There are times in our lives where we would give anything to be able to slow down and take a minute. There are also times that we would give the same things to quicken the pace. In the midst of all of that, there are times that we would dig into our reserves for a moment where everything just fell together.
I’m in a season that reflects the latter. I desperately want to be in a place where I knew what I was suffering for and laboring towards would just rear its face and welcome itself into my life. There are just too many questions and not enough answers, you know? I think it’s safe to say that we’ve all been there. It’s indeed safe to say that we all would like to know what’s around the corner or what that next challenge entails.
However, with that knowledge comes responsibility. The responsibility that engenders preparation. A preparation which in turn imbues necessity and contingency. All of a sudden, before you know it, wanting to put a face on a new season has spun webs laced with aspects that can bleed you to a point of apathy and unable to reclaim what excited you about having something in which to look forward. This is something I’ve personally been victimized by and what’s worse about it is that I’m not sure even if there is something that appeals to me long-term.
I’ve been on record saying that humanity bores me. Nothing surprises me about it anymore. I’ve seen the highest of highs and the lowest of lows. I’ve been in shock and awe by the sheer randomness of human nature. So, over the last few months, I had been wondering about what just keeps us all moving. What is our motivation to persist when we feel like all of our options have been exhausted?
Being in a situation where you feel that there is nothing left is worse than sounds. It can drive you to make some pretty ill-conceived decisions and damage others along with yourself in ways that you don’t conceive. All the while you don’t know the real extent in which what you do affects your social and professional climates. The crying shame is that in the midst of all this destruction, you quite honestly don’t give a damn that you’re doing it. It is indeed, one massive, crying shame.
On the other hand, there is always something that keeps you anchored. There’s thing something, anything… one thing… that will hit you so hard and so true that it makes you reconsider your whole position. One virtue of being me, at this point in time, is that I have gotten to spend a lot of time recently getting to evaluate this particular dynamic.

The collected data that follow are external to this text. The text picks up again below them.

-- ==== Sys2Proof/Certificates/Slice0/Obligations.lean ====
section
/-! DEFINITION. The statements for the provers. Each docstring names the rule of spec/ it comes from. -/

open Sys2Proof Sys2Proof.Machine

/-! ### Decoding and encoding -/

/-- R66: words of the operation map, written out as class and selector bits (R65), decode to their operations. -/
def Obligations.SpecWordsDecode : Prop :=
  decode { key := 0b00000000000#11, operands := .read 32 } = .ok .rdCs0 ∧
  decode { key := 0b00100000100#11, operands := .write 32 4 } = .ok (.wrCs1 4) ∧
  decode { key := 0b01000000001#11, operands := .count 6 } = .ok (.dmaRx 6) ∧
  decode { key := 0b10000000000#11, operands := .channels (some 9) (some 1) (some 2) } = .ok (.bindDma (some 9) (some 1) (some 2)) ∧
  decode { key := 0b10100000010#11, operands := .nothing } = .ok .teardown ∧
  decode { key := 0b11000000001#11, operands := .count 3 } = .ok (.ringPop 3)

/-- R71: exactly the keys outside the operation map are reserved, whatever the operands. -/
def Obligations.ReservedKeysExactly : Prop :=
  ∀ (cls : BitVec 3) (sel : BitVec 8) (o : Operands),
    decode { key := cls ++ sel, operands := o } = .error (.reservedKey (cls ++ sel)) ↔
      (cls = 7 ∨ ((cls = 0 ∨ cls = 1) ∧ sel ∉ [0x00, 0x04, 0x08, 0x0C, 0x10, 0x14]) ∨ ((cls = 2 ∨ cls = 4 ∨ cls = 6) ∧ 0x01 < sel) ∨
        (cls = 3 ∧ sel ≠ 0x00) ∨ (cls = 5 ∧ 0x02 < sel))

/-- R51, R71: a register access decodes only if it is 32 bits wide, at every register of the window. -/
def Obligations.RegisterWidthIsThirtyTwo : Prop :=
  ∀ (width : Nat) (offset : BitVec 8) (v : Word), width ≠ 32 → offset ∈ [0x00, 0x04, 0x08, 0x0C, 0x10, 0x14] →
    decode (Transaction.busRead width offset) = .error (.accessWidth width) ∧
    decode (Transaction.busWrite width offset v) = .error (.accessWidth width)

/-- R63 to R73: the pair an operation is presented as decodes to it, with every operand. -/
def Obligations.DecodeOfEncode : Prop :=
  ∀ i : Instr, i.WellFormed → decode (encode i) = .ok i

/-- R63, R66, R75: a key "fully names its operation", so a pair that decodes has the key its operation is encoded with. That a pair with
operands of another format than its key's does not decode is the model's choice (notes/assumptions/7.md), and so is that a tick with
a host frame of another length does not (notes/assumptions/8.md): by these the whole pair is the encoded one and the operation is well
formed. -/
def Obligations.EncodeOfDecode : Prop :=
  ∀ (t : Transaction) (i : Instr), decode t = .ok i → encode i = t ∧ i.WellFormed

/-! ### One step -/

/-- R52: step performs the oldest presented operation, in the state without it. -/
def Obligations.StepPerformsOldestPresented : Prop :=
  ∀ (s : State) (t : Transaction) (rest : List Transaction) (i : Instr), s.pending = t :: rest → decode t = .ok i →
    step s = exec i { s with pending := rest }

One thing I absolutely abhor doing is talking about myself. When it comes right down to it, for someone who blogs about intimate epiphanies about their individual uniqueness as it pertains to the human condition, I do tend to be very open with whoever tends to read this. With regard to that, I do try and not disclose particulars of the situation that brought about a higher experience. If you want to know, drop me a comment and ask! Very simple. But, I digress…
There’s always going to be something unique to your life that will persist. There will be this one thing, no matter how much we try to hide it beneath our pain and discontent, that will still fester and flourish. It’s a testament to the strength of whatever this thing is that it continues to survive in some harsh climate. I guess it really does go to show that the human spirit is indomitable.
The more important thing that as long as there is something there, it will be enough to pull you through whatever is draining you. In my personal position, I’m not afraid to put it out there that I have a long way to go. Some issues could be very surface level. Some issues can be very deeply rooted and take time and effort to resolve. Mine are definitely going to take some rehabbing, for sure. Furthermore, for what good that thing is can do you, it also has to be in a position to find equilibrium. Which means that it has to have an opportunity to grow. Furthermore, it also means that there has to be a want to involved. It can’t just be there and that’s that. You have to want it to be there and you have to want to let it reassert itself. But, in doing so, we can’t afford to put it in this framework and expect it to do what it’s going to do in the time allotted. That’s not really how it works and it’s a painful lesson to learn. On top of that, it is a cold slap in the face knowing that there is indeed a learning curve.
There’s a quote from the Green Ranger series from the Power Rangers that sticks out. Not because it’s poignant or catchy; but, because it is relevant and it means something. It goes, “Isn’t the smallest chance of victory reason enough to keep fighting?” Not many would be inclined, in this day and age, to agree with that statement because there is this threshold in which we will cease. Strictly because what we are fighting for isn’t worth the effort and energy expended to defend it. There was a time where that would break my heart and arrive at a simple conclusion that said, “Someone out there would look at me and decide that I wasn’t worth it.”
A lot can change in a few months, but the big one is that now I don’t have to believe that conclusion is true.